I thought there was some such caveat in the highway code but I can't find it now.

Comments

  • Eat My Dust
    Eat My Dust Posts: 3,965
    Does anyone know if I am able to cycle on a pavement if I am in fear of my life?

    I thought there was some such caveat in the highway code but I can't find it now.

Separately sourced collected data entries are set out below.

-- ==== Sys2Proof/WellFormed.lean ====
section
/-! DEFINITION. Which commands are well formed: their operands lie in the ranges the spec gives what they name. A command that is not
well formed names nothing of the chip (log 1). -/

namespace Sys2Proof

/-- Engines 0–7, cores 0–31 (R13). -/
def Master.wf : Master → Bool
  | .dma e => decide (e < 8)
  | .core k => decide (k < 32)
  | .vertik => true

/-- One or more different masters (R40). -/
def readers (ms : List Master) : Bool := ms.all Master.wf && !ms.isEmpty && decide ms.Nodup

/-- A 32-bit address and a size of 1, 2 or 4 bytes (R28, R33). -/
def RimWrite.wf (w : RimWrite) : Bool := w.master.wf && decide (w.addr < 0x1_0000_0000) && [1, 2, 4].contains w.size

/-- Lane of a master, in the order in which writes that meet are applied (R38, R39). -/
def Master.lane : Master → Nat
  | .dma _ => 0
  | .core k => if k < 24 then 1 else 2
  | .vertik => 3

/-- A number of the unit, or the head's array window, that an address lies in (R29, R31). -/
def rimUnit (a : Nat) : Nat :=
  if 0x4100_0000 ≤ a then a / 0x2_0000 * 0x2_0000
  else if 0x4036_0000 ≤ a ∧ a < 0x4037_0000 then a / 0x1000 * 0x1000
  else if 0x4001_0000 ≤ a ∧ a < 0x4002_0000 then a / 0x8000 * 0x8000
  else a / 0x1_0000 * 0x1_0000

/-- A lane delivers at most one write to a unit in one Rim cycle (R38). -/
def oneEach (ws : List RimWrite) : Bool := decide (ws.map fun w => (w.master.lane, rimUnit w.addr)).Nodup

/-- A requestor and a range of scene memory inside one bank line (R14, R41). -/
def HubAccess.wf (a : HubAccess) : Bool :=
  let n := (a.data.map (·.length)).getD a.len
  decide (a.req < 128) && decide (a.off < 0x1000_0000) && decide (1 ≤ n) && decide (a.off % 64 + n ≤ 64)

/-- A, X or Y: the registers of loads, stores and counts (R344). -/
def ldReg (r : CReg) : Bool := r == .a || r == .x || r == .y
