/-! ## The order of accepted commands (R297, R441) -/

/-- A write of the OTP or of the user calibration waits for the one in progress (R441). -/
def State.mustWait (s : State) (c : VtkCmd) : Bool := s.sec.job.isSome && (c.code == 0x71 || decide (0x75 ≤ c.code ∧ c.code ≤ 0x78))

/-- The accepted command that runs next. -/
def State.frontReady (s : State) : Option VtkCmd := s.vtk.ready.find? fun c => !s.mustWait c

/-- A row runs the next command when it is one of its codes. -/
def State.vtkRow (s : State) (mine : Nat → Bool) (run : State → VtkCmd → State) : State :=
  match s.frontReady with
  | some c => if mine c.code then run { s with vtk.ready := s.vtk.ready.erase c } c else s
  | none => s

/-- Finish an unframed command. -/
def State.vtkDone (s : State) (c : VtkCmd) (status : Nat) (results : List Byte := []) : State := s.vtkFinish c status 0 0 results

/-! ## Queries (R291) -/

/-- VTK_NOP: the session counters (R291). -/
def execVtkNop (t : Nat) (s : State) : Result :=
  .next ((s.at t).vtkRow (· == 0x00) fun s c =>
    let v := s.sess c.session
    s.vtkDone c stOk (natLe 4 v.outOfOrder ++ natLe 4 v.badTag ++ natLe 4 v.brokenUnlock))

/-- STATUS_READ: the status summary, whose layout is not stated (R291, log 43). -/
def execStatusRead (t : Nat) (s : State) : Result :=
  .next ((s.at t).vtkRow (· == 0x01) fun s c =>
    let (i, s) := s.draw
    s.vtkDone c stOk (Config.statusSummary i))

/-! ## The register window (R292) -/

/-- Words read one after another by the Vertik engine. -/
def State.readWords (s : State) (as : List Nat) : List Byte × State :=
  as.foldl (fun (r : List Byte × State) a =>
    let q := r.2.rimRead .vertik a 4
    (r.1 ++ natLe 4 (q.1.getD 0#32).toNat, q.2)) ([], s)

/-- REG_READ (R292). -/
def execRegRead (t : Nat) (s : State) : Result :=
  .next ((s.at t).vtkRow (· == 0x10) fun s c =>
    let r := s.readWords (windowWords c)
    r.2.vtkDone c stOk r.1)

/-- All words of a window write; detail counts the ignored ones (R290, R292). -/
def State.windowRun (s : State) (c : VtkCmd) : State :=
  let r := s.windowWrites c fun _ => true
  r.2.vtkFinish c stOk r.1 0

/-- REG_WRITE (R292). -/
def execRegWrite (t : Nat) (s : State) : Result := .next ((s.at t).vtkRow (· == 0x11) State.windowRun)

/-- REG_WRITE_MASKED (R291, R292). -/
def execRegWriteMasked (t : Nat) (s : State) : Result := .next ((s.at t).vtkRow (· == 0x12) State.windowRun)

/-! ## Scene memory (R293) -/

/-- Whole lines are read; a reply beyond the body limit of the session's port is refused (R284, R293, log 45). -/
def State.memReadRun (s : State) (c : VtkCmd) : State :=
  let a := leAt c.args 0 4
  let n := leAt c.args 4 4
  if s.bodyLimit (s.sess c.session).port < 32 + n then s.vtkDone c stBadArg
  else
    let lo := a / 64 * 64
    let (r, s) := s.memRead 71 lo ((a + n + 63) / 64 * 64 - lo)
    if r.bad.isEmpty then s.vtkDone c stOk (slice r.bytes (a - lo) n) else s.vtkDone c stMemError

/-- MEM_READ (R293). -/
def execMemRead (t : Nat) (s : State) : Result := .next ((s.at t).vtkRow (· == 0x20) State.memReadRun)

/-- Bytes to scene memory, all or none (R43, R293). -/
def State.memPut (s : State) (c : VtkCmd) (bs : List Byte) : State :=
  match s.vtkMemWrite (leAt c.args 0 4) bs with
  | some s => s.vtkDone c stOk
  | none => s.vtkDone c stDenied

/-- MEM_WRITE (R293). -/
def execMemWrite (t : Nat) (s : State) : Result :=
  .next ((s.at t).vtkRow (· == 0x21) fun s c => s.memPut c (c.args.drop 8))

/-- MEM_FILL (R293). -/
def execMemFill (t : Nat) (s : State) : Result :=
  .next ((s.at t).vtkRow (· == 0x22) fun s c =>
    s.memPut c (List.replicate (leAt c.args 4 4 / 4) (slice c.args 8 4)).flatten)

/-! ## Points (R94, R95, R293) -/

/-- A point command enters ingest, which gives its reply. -/
def State.pointRun (s : State) (c : VtkCmd) : State := s.ingEnter (.vertik c stOk)

/-- POINT_WRITE (R94). -/
def execPointWrite (t : Nat) (s : State) : Result := .next ((s.at t).vtkRow (· == 0x30) State.pointRun)

/-- POINT_FORCE (R95). -/
def execPointForce (t : Nat) (s : State) : Result := .next ((s.at t).vtkRow (· == 0x31) State.pointRun)

/-- POINT_RELEASE (R95). -/
def execPointRelease (t : Nat) (s : State) : Result := .next ((s.at t).vtkRow (· == 0x32) State.pointRun)

/-- POINT_READ: the record as it stands (R77, R291). -/
def execPointRead (t : Nat) (s : State) : Result :=
  .next ((s.at t).vtkRow (· == 0x33) fun s c =>
    let (r, s) := s.memRead 71 (s.pointOff (leAt c.args 0 4)) 32
    if r.bad.isEmpty then s.vtkDone c stOk r.bytes else s.vtkDone c stMemError)

/-! ## Heads (R169, R190) -/

/-- COMMIT of the head the path names (R169, R291). -/
def execCommit (t : Nat) (s : State) : Result :=
  .next ((s.at t).vtkRow (· == 0x40) fun s c => (s.beamCommit ((s.pathHead c).getD 0)).vtkDone c stOk)

/-- req_state of a head, the register's other fields as they are. -/
def State.headStateRun (s : State) (c : VtkCmd) : State :=
  let h := (s.pathHead c).getD 0
  (s.txCtrlWrite h (setBits (s.reg (R.TX_CTRL h)) 1 0 (leAt c.args 0 4))).vtkDone c stOk

/-- HEAD_STATE (R190, R291). -/
def execHeadState (t : Nat) (s : State) : Result := .next ((s.at t).vtkRow (· == 0x41) State.headStateRun)

/-! ## The Groupset (R61–R75, R294) -/

/-- Words of image data at their offset; a busy controller or an end beyond the staging store ends with DENIED (R61, R62, R293). -/
def State.stageRun (s : State) (c : VtkCmd) : State :=
  let at_ := leAt c.args 0 4 / 4
  let n := (c.args.length - 4) / 4
  if s.gsBusy ∨ stageWords < at_ + n ∨ stageWords ≤ at_ then s.vtkDone c stDenied
  else
    ((List.range n).foldl (fun (s : State) i => s.stageData (BitVec.ofNat 32 (leAt c.args (4 + 4 * i) 4))) (s.stagePtr at_)).vtkDone c
      stOk

/-- GS_STAGE (R294). -/
def execGsStage (t : Nat) (s : State) : Result := .next ((s.at t).vtkRow (· == 0x50) State.stageRun)

/-- A check starts, or runs, and is waited for; with nothing to check the command ends with BAD_ARG (log 46). -/
def State.checkRun (s : State) (c : VtkCmd) : State :=
  let s := s.gsCheck
  if s.gsState = 2 then { s with vtk.gsWait := s.vtk.gsWait ++ [c] } else s.vtkDone c stBadArg

/-- GS_CHECK (R294). -/
def execGsCheck (t : Nat) (s : State) : Result := .next ((s.at t).vtkRow (· == 0x51) State.checkRun)

/-- A framed GS_APPLY of another session for the same frame, which waits (R302). -/
def State.applyRival (s : State) (c : VtkCmd) : Option VtkCmd :=
  s.vtk.gsWait.find? fun d => c.framed && d.framed && d.code == 0x52 && d.session != c.session && d.frame == c.frame && c.frame != 0

/-- Priority of a session that has not closed. -/
def State.prioOf (s : State) (n : Nat) : Nat := if n < 64 then s.rd (F.VTK_SESSION.priority n) else 0

/-- The request as the controller takes it: in an ACTIVE member of a Peloton a group commit (R67). -/
def State.takeApply (s : State) (frame : Nat) : State := if s.pelState = 2 then s.applyGroup frame else s.applyNow frame

/-- An apply is requested for its frame, the next one where none is named, and waited for; with no image that it could apply it is
rejected (R67, R294, log 46). -/
def State.applyRun (s : State) (c : VtkCmd) : State :=
  if s.gsState = 0 ∨ s.gsState = 5 then s.vtkFinish c stGsRejected 0 0
  else
    match s.applyRival c with
    | some d =>
      if s.beats c d (s.prioOf c.session) (s.prioOf d.session) ⟨4, 0, 1⟩ then
        let s := { s with vtk.gsWait := s.vtk.gsWait.erase d ++ [c] }
        (s.vtkFinish d stSuperseded 0 d.frame).takeApply c.frame
      else s.vtkFinish c stSuperseded 0 c.frame
    | none =>
      { s with vtk.gsWait := s.vtk.gsWait ++ [c] }.takeApply (if c.frame = 0 then s.gs.chipFrame + 1 else c.frame)

/-- GS_APPLY (R67, R294). -/
def execGsApply (t : Nat) (s : State) : Result := .next ((s.at t).vtkRow (· == 0x52) State.applyRun)

/-- An abort that comes too late ends with DENIED (R75). -/
def State.abortRun (s : State) (c : VtkCmd) : State :=
  if s.gsState ≠ 0 ∧ (s.gsState = 5 ∧ s.gs.swapped ≠ [] ∨ s.gs.rollback = true) then s.vtkDone c stDenied
  else s.gsAbort.vtkDone c stOk

/-- GS_ABORT (R75, R294). -/
def execGsAbort (t : Nat) (s : State) : Result := .next ((s.at t).vtkRow (· == 0x53) State.abortRun)

/-! ## Leases (R303) -/

/-- The object a lease command names, as a path from the Peloton's root; none where the path is a group address. -/
def State.leasePath (s : State) (c : VtkCmd) : Option (List Nat) :=
  match s.resolve c.code c.path with
  | .own rel false => some (s.groupPath ++ rel)
  | .above p => if p.contains 0xFFFE then none else some p
  | _ => none

/-- One path names the other's object, or one above or below it. -/
def pathsMeet (a b : List Nat) : Bool := a.isPrefixOf b || b.isPrefixOf a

    lol, I think if you're in fear of your live you're just about allowed to kill someone. Being serious though, short of someone actually trying to kill you by running you over, you are NOT allowed by law to cycle on the pavement.
  • Adamskii
    Adamskii Posts: 267
    'In fear of your life'! Why?
    It's all good.
  • In general, English criminal law does not recognize `fear' as a defence to criminal charges. People have committed crimes when threatened at gunpoint, and still been convicted of those crimes.

    So, no, this would not be a defence. Sorry.
  • Agent57
    Agent57 Posts: 2,300
    http://www.direct.gov.uk/en/TravelAndTr ... /DG_069837
    59-82: Rules for cyclists

    64
    You MUST NOT cycle on a pavement.

    [Laws HA 1835 sect 72 & R(S)A 1984, sect 129]

    Then again, it also says:
    60

    At night your cycle [...] MUST also be fitted with a red rear reflector (and amber pedal reflectors, if manufactured after 1/10/85).

    Neither of which I have.
    MTB commuter / 531c commuter / CR1 Team 2009 / RockHopper Pro Disc / 10 mile PB: 25:52 (Jun 2014)
  • giant_man
    giant_man Posts: 6,878
    Why do you want to cycle on the footpath if it's illegal anyway? Pedestrians and oaps have to share those paths young man! :lol:
  • It is, technically, an offence to ride a bicycle without the appropriate reflectors. I suspect that many police officers do not know this, and would not pay much attention if they did.

    However, I suspect that most officers know that cycling on pavements is an offence.

    The fact that some legal requirements for bicycles are petty and pointless does not mean they all are.
  • northpole
    northpole Posts: 1,499
    Why do you want to cycle on the footpath if it's illegal anyway?

    In London sometimes it is unavoidable. I saw one guy last week calmly mount the kerb and cycle along the footpath. If he hadn't done so he may well be dead now - in London I reckon the bendy buses are a real threat to cyclist's lives.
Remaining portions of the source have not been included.